** DIRECTIONS **
In the entries below, find the line with "if st = 1 then" and print exactly every line from there up to and including the line with "let due := (s.pin", with no other lines.

** RAW DATA **
────────────────
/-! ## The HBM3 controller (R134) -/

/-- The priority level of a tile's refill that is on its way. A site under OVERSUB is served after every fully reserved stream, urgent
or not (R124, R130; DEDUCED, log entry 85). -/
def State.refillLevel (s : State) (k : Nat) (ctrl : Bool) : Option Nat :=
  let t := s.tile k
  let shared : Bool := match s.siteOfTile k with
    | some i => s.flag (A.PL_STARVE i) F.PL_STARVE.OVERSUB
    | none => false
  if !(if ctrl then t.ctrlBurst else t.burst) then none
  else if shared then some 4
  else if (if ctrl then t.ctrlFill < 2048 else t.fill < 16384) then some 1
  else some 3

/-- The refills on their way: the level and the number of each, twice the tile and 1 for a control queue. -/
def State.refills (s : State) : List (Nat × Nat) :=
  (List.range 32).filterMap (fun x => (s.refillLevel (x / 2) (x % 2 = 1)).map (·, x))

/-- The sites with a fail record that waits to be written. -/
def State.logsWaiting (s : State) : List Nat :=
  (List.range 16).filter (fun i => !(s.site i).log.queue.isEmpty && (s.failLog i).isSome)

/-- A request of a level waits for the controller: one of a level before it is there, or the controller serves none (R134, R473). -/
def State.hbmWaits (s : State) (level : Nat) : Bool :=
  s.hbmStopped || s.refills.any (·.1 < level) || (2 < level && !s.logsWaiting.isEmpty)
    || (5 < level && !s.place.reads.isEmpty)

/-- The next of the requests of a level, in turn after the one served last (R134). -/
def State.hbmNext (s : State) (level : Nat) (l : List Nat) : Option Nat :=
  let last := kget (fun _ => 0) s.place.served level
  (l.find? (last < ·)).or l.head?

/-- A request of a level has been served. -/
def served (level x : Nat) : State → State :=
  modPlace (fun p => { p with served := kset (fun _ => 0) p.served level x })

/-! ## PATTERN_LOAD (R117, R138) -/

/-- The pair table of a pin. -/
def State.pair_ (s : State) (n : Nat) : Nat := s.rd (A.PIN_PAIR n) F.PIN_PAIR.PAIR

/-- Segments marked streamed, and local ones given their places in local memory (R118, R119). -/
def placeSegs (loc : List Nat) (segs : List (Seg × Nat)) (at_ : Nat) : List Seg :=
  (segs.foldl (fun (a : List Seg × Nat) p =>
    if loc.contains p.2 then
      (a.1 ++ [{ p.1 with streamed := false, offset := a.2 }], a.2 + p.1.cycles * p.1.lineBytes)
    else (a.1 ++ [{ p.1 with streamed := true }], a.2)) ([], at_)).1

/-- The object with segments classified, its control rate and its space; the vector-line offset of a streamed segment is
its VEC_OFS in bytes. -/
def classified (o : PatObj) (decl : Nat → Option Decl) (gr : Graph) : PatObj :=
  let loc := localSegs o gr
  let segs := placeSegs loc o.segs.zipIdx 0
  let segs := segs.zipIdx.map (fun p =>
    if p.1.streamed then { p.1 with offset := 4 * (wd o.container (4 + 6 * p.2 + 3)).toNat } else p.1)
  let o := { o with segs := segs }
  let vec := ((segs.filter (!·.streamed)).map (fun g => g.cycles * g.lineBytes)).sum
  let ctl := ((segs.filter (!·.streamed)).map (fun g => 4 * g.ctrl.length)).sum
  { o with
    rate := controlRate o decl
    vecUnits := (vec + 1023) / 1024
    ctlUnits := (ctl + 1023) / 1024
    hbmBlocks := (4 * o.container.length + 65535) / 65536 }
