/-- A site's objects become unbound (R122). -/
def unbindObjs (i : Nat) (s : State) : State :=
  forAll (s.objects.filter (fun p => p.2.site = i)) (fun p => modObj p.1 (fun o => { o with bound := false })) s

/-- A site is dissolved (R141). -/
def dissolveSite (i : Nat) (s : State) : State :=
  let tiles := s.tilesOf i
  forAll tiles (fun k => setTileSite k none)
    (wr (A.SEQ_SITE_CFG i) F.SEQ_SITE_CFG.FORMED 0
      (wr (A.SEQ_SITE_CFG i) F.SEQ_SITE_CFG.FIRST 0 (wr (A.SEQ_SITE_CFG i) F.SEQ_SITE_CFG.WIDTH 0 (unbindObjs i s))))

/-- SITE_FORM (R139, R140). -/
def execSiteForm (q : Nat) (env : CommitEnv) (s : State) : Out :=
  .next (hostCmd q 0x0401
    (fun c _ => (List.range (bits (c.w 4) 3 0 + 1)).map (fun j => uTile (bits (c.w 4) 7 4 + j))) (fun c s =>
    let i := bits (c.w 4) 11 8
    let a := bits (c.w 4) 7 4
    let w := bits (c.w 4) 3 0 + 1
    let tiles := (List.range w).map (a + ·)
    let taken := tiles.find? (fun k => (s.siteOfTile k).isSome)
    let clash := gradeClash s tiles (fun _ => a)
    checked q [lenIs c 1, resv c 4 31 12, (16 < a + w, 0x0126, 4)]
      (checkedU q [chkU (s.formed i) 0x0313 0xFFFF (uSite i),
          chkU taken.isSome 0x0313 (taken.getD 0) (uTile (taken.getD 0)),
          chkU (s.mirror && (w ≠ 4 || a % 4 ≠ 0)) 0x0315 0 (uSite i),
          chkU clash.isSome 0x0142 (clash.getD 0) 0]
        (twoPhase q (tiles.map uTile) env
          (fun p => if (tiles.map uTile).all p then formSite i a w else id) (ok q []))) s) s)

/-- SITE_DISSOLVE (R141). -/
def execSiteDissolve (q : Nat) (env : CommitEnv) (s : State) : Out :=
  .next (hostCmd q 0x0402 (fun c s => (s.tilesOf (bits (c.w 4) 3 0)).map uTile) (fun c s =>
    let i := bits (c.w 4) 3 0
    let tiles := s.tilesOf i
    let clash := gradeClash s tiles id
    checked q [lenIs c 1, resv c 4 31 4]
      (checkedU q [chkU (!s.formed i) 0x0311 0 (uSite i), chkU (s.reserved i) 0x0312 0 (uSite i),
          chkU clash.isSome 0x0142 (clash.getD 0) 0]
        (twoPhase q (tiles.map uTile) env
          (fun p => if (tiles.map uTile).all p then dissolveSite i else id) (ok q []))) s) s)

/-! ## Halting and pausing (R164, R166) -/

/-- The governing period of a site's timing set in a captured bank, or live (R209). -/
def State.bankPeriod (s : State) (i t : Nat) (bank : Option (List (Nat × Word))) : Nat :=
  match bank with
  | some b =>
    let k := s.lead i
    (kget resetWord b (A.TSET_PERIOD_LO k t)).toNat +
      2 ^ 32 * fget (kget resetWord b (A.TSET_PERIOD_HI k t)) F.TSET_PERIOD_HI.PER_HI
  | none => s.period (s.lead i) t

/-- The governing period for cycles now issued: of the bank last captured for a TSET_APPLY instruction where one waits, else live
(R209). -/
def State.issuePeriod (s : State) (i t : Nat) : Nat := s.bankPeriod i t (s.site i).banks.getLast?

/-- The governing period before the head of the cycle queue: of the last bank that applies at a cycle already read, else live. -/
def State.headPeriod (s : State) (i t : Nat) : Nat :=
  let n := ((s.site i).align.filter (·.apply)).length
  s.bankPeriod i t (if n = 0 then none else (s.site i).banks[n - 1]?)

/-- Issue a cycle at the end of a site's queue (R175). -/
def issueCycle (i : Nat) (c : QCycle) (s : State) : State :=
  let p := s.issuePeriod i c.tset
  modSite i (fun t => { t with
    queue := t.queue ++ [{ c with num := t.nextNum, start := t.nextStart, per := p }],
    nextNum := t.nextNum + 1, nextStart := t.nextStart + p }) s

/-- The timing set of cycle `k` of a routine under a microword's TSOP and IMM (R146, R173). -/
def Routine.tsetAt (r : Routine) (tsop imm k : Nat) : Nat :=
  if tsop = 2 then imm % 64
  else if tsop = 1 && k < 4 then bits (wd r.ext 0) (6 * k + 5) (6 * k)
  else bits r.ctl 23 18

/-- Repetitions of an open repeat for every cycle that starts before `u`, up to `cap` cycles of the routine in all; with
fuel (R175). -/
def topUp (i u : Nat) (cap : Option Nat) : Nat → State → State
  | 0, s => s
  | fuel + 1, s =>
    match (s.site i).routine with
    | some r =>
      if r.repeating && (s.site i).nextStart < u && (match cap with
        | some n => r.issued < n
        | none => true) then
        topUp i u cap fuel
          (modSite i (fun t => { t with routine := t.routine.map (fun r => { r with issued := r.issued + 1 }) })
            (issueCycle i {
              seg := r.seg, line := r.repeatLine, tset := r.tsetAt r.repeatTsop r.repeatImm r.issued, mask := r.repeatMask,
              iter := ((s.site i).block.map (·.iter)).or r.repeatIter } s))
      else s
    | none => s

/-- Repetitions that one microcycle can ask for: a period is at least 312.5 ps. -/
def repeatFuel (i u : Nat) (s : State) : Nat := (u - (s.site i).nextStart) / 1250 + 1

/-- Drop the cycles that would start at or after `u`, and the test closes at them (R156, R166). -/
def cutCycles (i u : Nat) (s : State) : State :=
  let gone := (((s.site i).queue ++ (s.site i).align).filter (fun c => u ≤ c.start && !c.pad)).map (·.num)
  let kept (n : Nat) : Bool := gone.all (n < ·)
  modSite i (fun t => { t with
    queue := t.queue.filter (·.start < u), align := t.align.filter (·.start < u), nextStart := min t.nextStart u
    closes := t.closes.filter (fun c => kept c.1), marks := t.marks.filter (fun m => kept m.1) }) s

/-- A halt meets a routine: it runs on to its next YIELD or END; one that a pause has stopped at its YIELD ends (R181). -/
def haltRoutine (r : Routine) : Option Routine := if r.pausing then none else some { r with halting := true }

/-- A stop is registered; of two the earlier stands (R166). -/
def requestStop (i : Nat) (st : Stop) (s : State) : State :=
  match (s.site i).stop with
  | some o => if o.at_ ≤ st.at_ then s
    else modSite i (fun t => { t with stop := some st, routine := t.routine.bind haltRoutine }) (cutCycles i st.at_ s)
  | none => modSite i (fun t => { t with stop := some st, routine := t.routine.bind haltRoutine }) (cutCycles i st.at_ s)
────────────────
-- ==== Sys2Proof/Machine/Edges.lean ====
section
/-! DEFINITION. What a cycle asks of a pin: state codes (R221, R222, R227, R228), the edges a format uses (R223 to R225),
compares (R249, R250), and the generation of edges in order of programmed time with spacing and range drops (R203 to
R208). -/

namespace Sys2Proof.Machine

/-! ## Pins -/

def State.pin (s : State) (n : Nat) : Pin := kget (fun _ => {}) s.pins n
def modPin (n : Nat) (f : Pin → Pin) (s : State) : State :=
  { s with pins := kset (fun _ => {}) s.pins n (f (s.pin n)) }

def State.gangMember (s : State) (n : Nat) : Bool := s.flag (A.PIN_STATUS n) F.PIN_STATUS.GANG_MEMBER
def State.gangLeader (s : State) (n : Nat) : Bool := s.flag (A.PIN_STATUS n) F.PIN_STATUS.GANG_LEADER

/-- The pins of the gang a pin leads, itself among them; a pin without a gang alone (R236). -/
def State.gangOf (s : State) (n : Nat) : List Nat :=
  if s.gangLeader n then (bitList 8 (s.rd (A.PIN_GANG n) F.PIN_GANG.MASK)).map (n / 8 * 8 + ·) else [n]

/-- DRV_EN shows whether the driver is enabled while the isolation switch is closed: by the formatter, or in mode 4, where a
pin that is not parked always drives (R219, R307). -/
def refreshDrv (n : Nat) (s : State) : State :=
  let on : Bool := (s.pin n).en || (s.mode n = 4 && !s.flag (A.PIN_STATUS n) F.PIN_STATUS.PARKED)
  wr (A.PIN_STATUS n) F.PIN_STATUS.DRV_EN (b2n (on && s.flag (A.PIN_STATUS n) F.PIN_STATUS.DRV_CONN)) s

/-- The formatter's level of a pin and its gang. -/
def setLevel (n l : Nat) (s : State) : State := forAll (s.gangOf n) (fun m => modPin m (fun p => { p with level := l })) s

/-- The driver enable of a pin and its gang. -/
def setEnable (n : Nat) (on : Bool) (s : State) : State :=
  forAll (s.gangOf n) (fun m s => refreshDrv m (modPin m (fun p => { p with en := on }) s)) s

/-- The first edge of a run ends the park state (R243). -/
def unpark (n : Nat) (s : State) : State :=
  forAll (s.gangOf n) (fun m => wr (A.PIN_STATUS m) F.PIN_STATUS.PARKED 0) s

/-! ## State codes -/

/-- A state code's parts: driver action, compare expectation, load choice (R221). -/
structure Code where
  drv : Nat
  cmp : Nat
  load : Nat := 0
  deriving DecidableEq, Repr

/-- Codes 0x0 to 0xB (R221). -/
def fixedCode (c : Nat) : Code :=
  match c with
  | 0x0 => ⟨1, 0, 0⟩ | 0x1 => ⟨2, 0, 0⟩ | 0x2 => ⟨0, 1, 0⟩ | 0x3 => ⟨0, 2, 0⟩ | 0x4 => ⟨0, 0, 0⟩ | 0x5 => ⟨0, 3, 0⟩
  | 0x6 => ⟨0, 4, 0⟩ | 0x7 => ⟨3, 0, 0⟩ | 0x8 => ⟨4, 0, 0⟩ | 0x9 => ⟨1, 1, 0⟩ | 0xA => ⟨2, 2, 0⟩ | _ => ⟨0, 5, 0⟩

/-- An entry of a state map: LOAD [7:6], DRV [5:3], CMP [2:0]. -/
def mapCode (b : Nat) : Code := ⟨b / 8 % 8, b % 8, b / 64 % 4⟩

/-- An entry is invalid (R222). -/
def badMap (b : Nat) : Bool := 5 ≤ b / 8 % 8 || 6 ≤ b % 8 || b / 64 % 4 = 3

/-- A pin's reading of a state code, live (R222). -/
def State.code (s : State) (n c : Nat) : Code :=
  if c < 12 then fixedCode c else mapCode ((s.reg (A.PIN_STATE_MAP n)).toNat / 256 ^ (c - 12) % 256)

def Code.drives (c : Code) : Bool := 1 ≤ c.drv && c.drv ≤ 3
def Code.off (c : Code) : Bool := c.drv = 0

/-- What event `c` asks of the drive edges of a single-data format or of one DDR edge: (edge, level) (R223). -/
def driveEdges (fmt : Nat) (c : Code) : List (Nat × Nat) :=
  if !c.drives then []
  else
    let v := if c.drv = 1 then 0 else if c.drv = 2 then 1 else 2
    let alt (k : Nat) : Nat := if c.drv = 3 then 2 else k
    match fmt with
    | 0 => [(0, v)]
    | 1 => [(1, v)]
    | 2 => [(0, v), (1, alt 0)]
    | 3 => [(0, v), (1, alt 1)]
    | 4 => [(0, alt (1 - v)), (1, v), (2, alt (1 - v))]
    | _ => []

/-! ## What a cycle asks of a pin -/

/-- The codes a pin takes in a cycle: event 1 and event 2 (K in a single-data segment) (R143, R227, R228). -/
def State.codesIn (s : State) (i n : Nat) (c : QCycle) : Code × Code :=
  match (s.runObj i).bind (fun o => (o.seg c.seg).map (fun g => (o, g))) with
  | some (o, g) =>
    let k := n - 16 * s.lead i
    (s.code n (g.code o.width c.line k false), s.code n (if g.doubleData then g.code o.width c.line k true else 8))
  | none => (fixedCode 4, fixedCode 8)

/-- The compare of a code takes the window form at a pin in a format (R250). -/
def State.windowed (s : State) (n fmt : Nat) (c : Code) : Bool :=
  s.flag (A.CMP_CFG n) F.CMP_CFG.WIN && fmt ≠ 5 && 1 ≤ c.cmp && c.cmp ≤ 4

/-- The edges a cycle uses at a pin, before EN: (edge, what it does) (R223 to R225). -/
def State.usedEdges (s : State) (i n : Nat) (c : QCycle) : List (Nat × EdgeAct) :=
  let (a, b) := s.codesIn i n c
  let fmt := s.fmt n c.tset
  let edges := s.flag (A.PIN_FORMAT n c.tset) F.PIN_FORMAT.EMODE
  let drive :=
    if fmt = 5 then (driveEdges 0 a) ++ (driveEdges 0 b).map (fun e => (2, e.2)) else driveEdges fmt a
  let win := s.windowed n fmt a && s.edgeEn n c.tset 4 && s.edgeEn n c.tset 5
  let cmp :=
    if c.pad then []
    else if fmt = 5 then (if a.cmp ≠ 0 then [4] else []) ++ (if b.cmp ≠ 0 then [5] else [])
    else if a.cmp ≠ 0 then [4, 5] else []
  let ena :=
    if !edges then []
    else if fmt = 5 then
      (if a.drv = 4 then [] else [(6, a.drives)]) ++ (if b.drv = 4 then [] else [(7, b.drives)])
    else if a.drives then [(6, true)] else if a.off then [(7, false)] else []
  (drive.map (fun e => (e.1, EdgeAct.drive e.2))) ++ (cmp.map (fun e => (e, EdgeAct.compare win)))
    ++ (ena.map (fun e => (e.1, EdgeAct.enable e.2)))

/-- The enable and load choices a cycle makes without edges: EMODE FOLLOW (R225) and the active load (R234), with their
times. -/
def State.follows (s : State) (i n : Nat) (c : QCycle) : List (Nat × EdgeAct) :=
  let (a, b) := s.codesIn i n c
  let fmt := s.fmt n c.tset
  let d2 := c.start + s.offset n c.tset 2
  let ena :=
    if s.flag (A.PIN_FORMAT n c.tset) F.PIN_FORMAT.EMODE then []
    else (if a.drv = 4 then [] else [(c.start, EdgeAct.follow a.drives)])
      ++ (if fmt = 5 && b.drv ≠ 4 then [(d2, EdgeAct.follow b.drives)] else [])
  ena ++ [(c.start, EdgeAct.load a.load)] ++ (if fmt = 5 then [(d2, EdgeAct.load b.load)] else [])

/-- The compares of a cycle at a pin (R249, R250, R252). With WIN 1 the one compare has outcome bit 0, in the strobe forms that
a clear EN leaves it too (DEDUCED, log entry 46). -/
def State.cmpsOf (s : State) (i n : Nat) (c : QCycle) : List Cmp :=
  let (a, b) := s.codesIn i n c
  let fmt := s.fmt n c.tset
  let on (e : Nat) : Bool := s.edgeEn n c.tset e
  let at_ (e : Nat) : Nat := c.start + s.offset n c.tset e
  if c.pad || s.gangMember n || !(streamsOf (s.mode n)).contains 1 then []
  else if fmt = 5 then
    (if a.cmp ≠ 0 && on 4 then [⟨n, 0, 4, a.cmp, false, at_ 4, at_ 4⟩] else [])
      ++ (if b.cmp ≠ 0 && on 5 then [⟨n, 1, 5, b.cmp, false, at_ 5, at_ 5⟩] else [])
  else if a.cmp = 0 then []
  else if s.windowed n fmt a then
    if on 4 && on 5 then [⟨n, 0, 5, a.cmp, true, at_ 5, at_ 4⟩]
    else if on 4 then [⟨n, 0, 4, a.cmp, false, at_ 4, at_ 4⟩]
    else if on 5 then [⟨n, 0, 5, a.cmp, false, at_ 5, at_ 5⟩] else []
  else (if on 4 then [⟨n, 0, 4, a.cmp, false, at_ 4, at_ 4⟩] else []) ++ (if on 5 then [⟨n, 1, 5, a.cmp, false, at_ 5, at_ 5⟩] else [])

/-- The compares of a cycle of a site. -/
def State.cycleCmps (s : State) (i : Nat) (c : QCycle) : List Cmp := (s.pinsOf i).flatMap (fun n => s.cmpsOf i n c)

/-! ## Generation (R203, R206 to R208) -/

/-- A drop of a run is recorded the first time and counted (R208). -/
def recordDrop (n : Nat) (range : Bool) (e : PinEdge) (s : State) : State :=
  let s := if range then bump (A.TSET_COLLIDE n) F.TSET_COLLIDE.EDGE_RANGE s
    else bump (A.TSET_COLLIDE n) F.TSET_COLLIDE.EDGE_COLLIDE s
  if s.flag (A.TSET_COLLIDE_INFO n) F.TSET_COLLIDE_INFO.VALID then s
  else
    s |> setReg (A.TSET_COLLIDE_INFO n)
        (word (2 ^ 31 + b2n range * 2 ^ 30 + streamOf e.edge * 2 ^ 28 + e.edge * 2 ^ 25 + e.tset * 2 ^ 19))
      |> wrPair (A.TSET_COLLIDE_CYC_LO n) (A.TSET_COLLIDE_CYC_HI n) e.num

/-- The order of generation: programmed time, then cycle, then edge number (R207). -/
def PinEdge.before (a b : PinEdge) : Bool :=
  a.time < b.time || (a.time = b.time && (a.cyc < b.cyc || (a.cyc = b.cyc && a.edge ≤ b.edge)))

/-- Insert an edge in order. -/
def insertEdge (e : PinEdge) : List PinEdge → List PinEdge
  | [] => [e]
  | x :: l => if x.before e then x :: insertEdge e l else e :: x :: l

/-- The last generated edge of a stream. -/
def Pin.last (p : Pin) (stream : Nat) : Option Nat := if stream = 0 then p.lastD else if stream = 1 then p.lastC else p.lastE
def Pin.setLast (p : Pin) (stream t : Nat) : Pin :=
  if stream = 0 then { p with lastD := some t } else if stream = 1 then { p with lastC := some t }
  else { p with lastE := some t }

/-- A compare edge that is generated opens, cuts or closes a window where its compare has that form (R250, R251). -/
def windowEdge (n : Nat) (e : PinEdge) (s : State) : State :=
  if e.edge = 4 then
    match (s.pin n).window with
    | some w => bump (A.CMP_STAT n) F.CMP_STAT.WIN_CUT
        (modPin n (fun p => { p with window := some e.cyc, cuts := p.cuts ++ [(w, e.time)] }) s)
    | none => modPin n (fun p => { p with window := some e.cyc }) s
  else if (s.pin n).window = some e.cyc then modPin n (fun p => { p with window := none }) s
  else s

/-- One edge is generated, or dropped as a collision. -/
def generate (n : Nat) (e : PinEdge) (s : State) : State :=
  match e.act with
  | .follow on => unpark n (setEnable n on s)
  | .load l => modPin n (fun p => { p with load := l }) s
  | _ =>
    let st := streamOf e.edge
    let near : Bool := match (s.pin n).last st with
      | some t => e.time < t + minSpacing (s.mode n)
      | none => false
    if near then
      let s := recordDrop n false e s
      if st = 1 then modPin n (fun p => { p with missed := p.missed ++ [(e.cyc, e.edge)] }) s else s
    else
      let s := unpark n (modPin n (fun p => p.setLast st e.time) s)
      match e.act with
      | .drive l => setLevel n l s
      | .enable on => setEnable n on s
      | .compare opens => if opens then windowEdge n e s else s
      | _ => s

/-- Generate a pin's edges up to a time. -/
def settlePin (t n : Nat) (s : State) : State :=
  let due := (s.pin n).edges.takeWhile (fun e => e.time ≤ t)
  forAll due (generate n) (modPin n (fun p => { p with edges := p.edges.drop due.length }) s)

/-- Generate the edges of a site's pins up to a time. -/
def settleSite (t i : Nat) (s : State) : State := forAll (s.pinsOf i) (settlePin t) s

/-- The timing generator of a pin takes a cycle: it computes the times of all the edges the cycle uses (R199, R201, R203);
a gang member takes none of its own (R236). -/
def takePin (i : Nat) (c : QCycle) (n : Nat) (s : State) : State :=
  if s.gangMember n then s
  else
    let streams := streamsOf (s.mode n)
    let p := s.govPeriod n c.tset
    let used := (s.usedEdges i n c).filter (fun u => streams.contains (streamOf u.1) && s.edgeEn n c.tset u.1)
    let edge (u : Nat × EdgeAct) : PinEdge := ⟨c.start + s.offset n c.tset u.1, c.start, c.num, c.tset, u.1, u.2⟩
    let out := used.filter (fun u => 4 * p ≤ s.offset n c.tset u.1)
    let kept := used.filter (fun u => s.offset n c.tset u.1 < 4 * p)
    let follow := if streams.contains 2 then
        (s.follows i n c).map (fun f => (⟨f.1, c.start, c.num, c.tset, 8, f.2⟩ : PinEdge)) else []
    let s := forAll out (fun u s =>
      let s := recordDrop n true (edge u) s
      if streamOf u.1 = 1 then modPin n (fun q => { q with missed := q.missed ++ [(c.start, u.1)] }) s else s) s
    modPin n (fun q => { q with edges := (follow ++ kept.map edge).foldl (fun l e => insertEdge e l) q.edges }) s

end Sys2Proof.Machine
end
────────────────
** ANSWER AREA **
      if st = 1 then modPin n (fun p => { p with missed := p.missed ++ [(e.cyc, e.edge)] }) s else s
    else
      let s := unpark n (modPin n (fun p => p.setLast st e.time) s)
      match e.act with
      | .drive l => setLevel n l s
      | .enable on => setEnable n on s
      | .compare opens => if opens then windowEdge n e s else s
      | _ => s

/-- Generate a pin's edges up to a time. -/
def settlePin (t n : Nat) (s : State) : State :=
  let due := (s.pin n).edges.takeWhile (fun e => e.time ≤ t)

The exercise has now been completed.